– Меня Борисом зовут, – возвращаясь к самому себе, выдохнул с облегчением взводный. – Какой я вам товарищ лейтенант!
Он отстранился от двери, не понимая, отчего колотится всё в нём, и сознание – всё ещё отчётливое, скользкое, будто по ледяной катушке катятся по нему обрывки видений и опадают за остро отточенную, но неуловимую грань. С трудом ещё воспринималась явь – эта ночь, наполненная треском мороза, шумом отвоевавшихся людей, и эта женщина с древними глазами, по которым искрят небесные или снежные звёзды, зябко прижавшаяся к косяку двери. Как тихо! Всё остановилось. Прямо и не верится.
– Вам принести шинель?
– Нет, к чему? – не сразу отозвался Борис. Он старался не встречаться с нею взглядом. Какую-то пугливую настороженность вызывали в нём и этот чего-то прячущий взгляд, и звёзды, робко протыкающие небесную мглу или в высь поднявшуюся и никак не рассеивавшуюся тучу порохового дыма. – Пойдёмте в избу, а то болтовни не оберёшься…
– Да уж свалились почти все. Вы ведь долго сидели. Я уж беспокоиться начала… А Корней Аркадьевич всё разговаривает сам с собой. Занятный человек… – хозяйка хотела и не решалась о чём-то спросить. – А старшина?..
– Нет старшины! – преодолевая замешательство, коротко ответил взводный.
– В избу! – сразу оживилась, заспешила хозяйка, нашаривая скобу. – Я уж отвыкла. Всё хата, хата, хата… – Она не открыла дверь сразу. Борис упёрся в её спину руками – под тонким ситцевым халатом круглые, неожиданно сильные лопатки, пуговка под пальцы угодила. Люся поёжилась, заскочила в хату. Борис вошёл следом. Пряча глаза, он погрел руки о печь и начал разуваться.
В хате жарко и душно. Подтопок резво потрескивал. Горели в нём сосновые добрые поленья, раздобытые где-то солдатами. Сзади подгонка, вмурованный в кирпичи, сипел по-самоварному бак с водою. Взводный поискал, куда бы пристроить портянки, но всё уже было завешено пожитками солдат, от них расплывалась по кухне хомутная прель. Люся отняла у Бориса портянки, приладила их на поленья возле дверцы подтопка.
Ланцов качался за столом, клевал носом.
– Ложились бы вы, Корней Аркадьевич. – Борис прижимался спиной к подтопку и ощущал, как распускается, вянет его нутро. – Все уже спят, и вам пора.
– Варварство! Идиотство! Дичь! – будто не слыша Бориса, философствовал Ланцов. – Глухой Бетховен для светлых душ творил, фюрер под его музыку заставил маршировать своих пустоголовых убийц. Нищий Рембрандт кровью своей писал бессмертные картины! Геринг их уворовал. Когда припрёт – он их в печку… И откуда это? Чем гениальнее произведение искусства, тем сильнее тянутся к нему головорезы! Так вот и к женщине! Чем она прекрасней, тем больше хочется лапать её насильникам…

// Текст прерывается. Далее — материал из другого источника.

/-- The slot of the next warp: on the scheduler with the most free slots, the lower of equals (R268). -/
def nextSlot (k : CoreSt) : Option Nat :=
  let best := (upFrom 4 0).foldl (fun b i => if (freeSlots k b).length < (freeSlots k i).length then i else b) 0
  (freeSlots k best).head?

/-- A core takes launches: powered, not being gated, in the partition. -/
def coreTakes (s : State) (p core : Nat) : Bool :=
  (s.core core).power == .active && !(s.core core).gateReq && !(s.core core).resuming && bitOf (s.part p).cores core

/-- Warps, granules and span set of a group on a core; its banks are judged apart. -/
def roomFor (s : State) (p core warps nreg span : Nat) : Bool :=
  let k := (s.core core).st
  (spanSet core span).all (coreTakes s p) && decide (k.warps.length + warps ≤ 64) &&
  decide (granulesUsed k + warps * (nreg / 8) ≤ 1024)

/-- A run of banks in a mode is given to a group on a set of cores. -/
def takeRun (s : State) (gid n : Nat) (compute : Bool) (cores : List Nat) : Option (State × Nat) :=
  if n = 0 then some (s, 0) else (findRun s cores n).map (fun b => (giveBanks s gid compute cores (upFrom n b), b))

/-- The three runs of a group: scratch, storage and compute banks, in this order (R268). -/
def takeBanks (s : State) (gid : Nat) (h : Header) (core : Nat) : Option (State × Nat) :=
  match takeRun s gid h.runBanks false (spanSet core h.span) with
  | none => none
  | some (s1, first) => match takeRun s1 gid h.sbanks false (spanSet core h.span) with
    | none => none
    | some (s2, _) => (takeRun s2 gid h.cbanks true (spanSet core h.span)).map (fun r => (r.1, first))

/-- A bank that a group has received is still being cleared, or is one left in place that cannot be saved yet (11 R228). -/
def stillClearing (before after : State) (gid : Nat) : Bool :=
  after.cores.any (fun c => c.2.st.banks.any (fun b => b.2.owner == some gid &&
    (((before.core c.1).st.bank b.1).clearing || lazyBusy before c.1 b.1)))

/-! ## The set-up of a group (R268) -/

/-- The coordinates of group `n`: field 1 varies fastest. -/
def groupCoords (h : Header) (n : Nat) : List Nat :=
  ((upFrom 5 1).foldl (fun (r : List Nat × Nat) i => (r.1 ++ [r.2 % h.extent i], r.2 / h.extent i)) ([], n)).1

/-- The scalar registers of Table 13-4; s8 of a group without a scratch run is free. -/
def launchRegs (s : State) (l : Launch) (first : Nat) : PMap Word :=
  (upFrom 8 0).map (fun i => (i, BitVec.ofNat 32 (ofBytesLE ((l.message.drop (4 * i)).take 4)))) ++
  [(8, if l.header.runBanks = 0 then BitVec.ofNat 32 (Config.free s.free 90000) else BitVec.ofNat 32 (131072 * first)),
   (9, BitVec.ofNat 32 l.message.length), (10, BitVec.ofNat 32 l.window), (11, BitVec.ofNat 32 (l.window / 2 ^ 32)), (12, l.seq)]

/-- The context that a launch's first group brings to a core (R131; 07_shape_system.md Table 7-6; 15_counters.md R314). -/
def launchCtx (l : Launch) : Ctx :=
  let b : Word := BitVec.ofNat 32 (l.header.field 136 4)
  let r : Word := BitVec.ofNat 32 (l.header.field 140 4)
  { sh := (upFrom 16 0).map (fun i => (i, l.images.getD i 0)), taskid := BitVec.ofNat 32 l.header.taskid, prio := bits l.header.prio 0 3
    persistOff := bitOf l.header.flags 0, faultq := BitVec.ofNat 64 l.header.faultq, dlrem := BitVec.ofNat 64 (l.header.field 128 8)
    ebudget := b, ebrate := r, ebmax := max (sint b) r.toNat, part := l.part, reported := decide (0 < sint b) }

– Может, всё-таки хватит? – оборвал Борис Корнея Аркадьевича. – Хозяйке отдыхать надо. Мы и так обеспокоили.
– Что вы, что вы? Даже и не представляете, как радостно видеть и слышать своих! Да и говорит Корней Аркадьевич красиво. Мы тут отучились уж от человеческих слов.
Корней Аркадьевич поднял голову, с натужным вниманием уставился на Люсю.
– Простите старика. – Он потискал костлявыми пальцами обросшее лицо. – Напился, как свинья! И вы, Борис, простите. Ради бога! – уронив голову на стол, он пьяненько всхлипнул. Борис подхватил его под мышки, свалил на солому. Люся примчала подушку из чистой половины, подсунула её под голову Корнея Аркадьевича. Услышав мягкое под щекою, он хлюпнул носом: – Подушка! Ах вы, дети! Как мне вас жалко! – свистнув прощально носом, он отчалил от этих берегов, задышав ровно, с пришлёпом.
– Пал последний мой гренадер! – через силу улыбнулся Борис.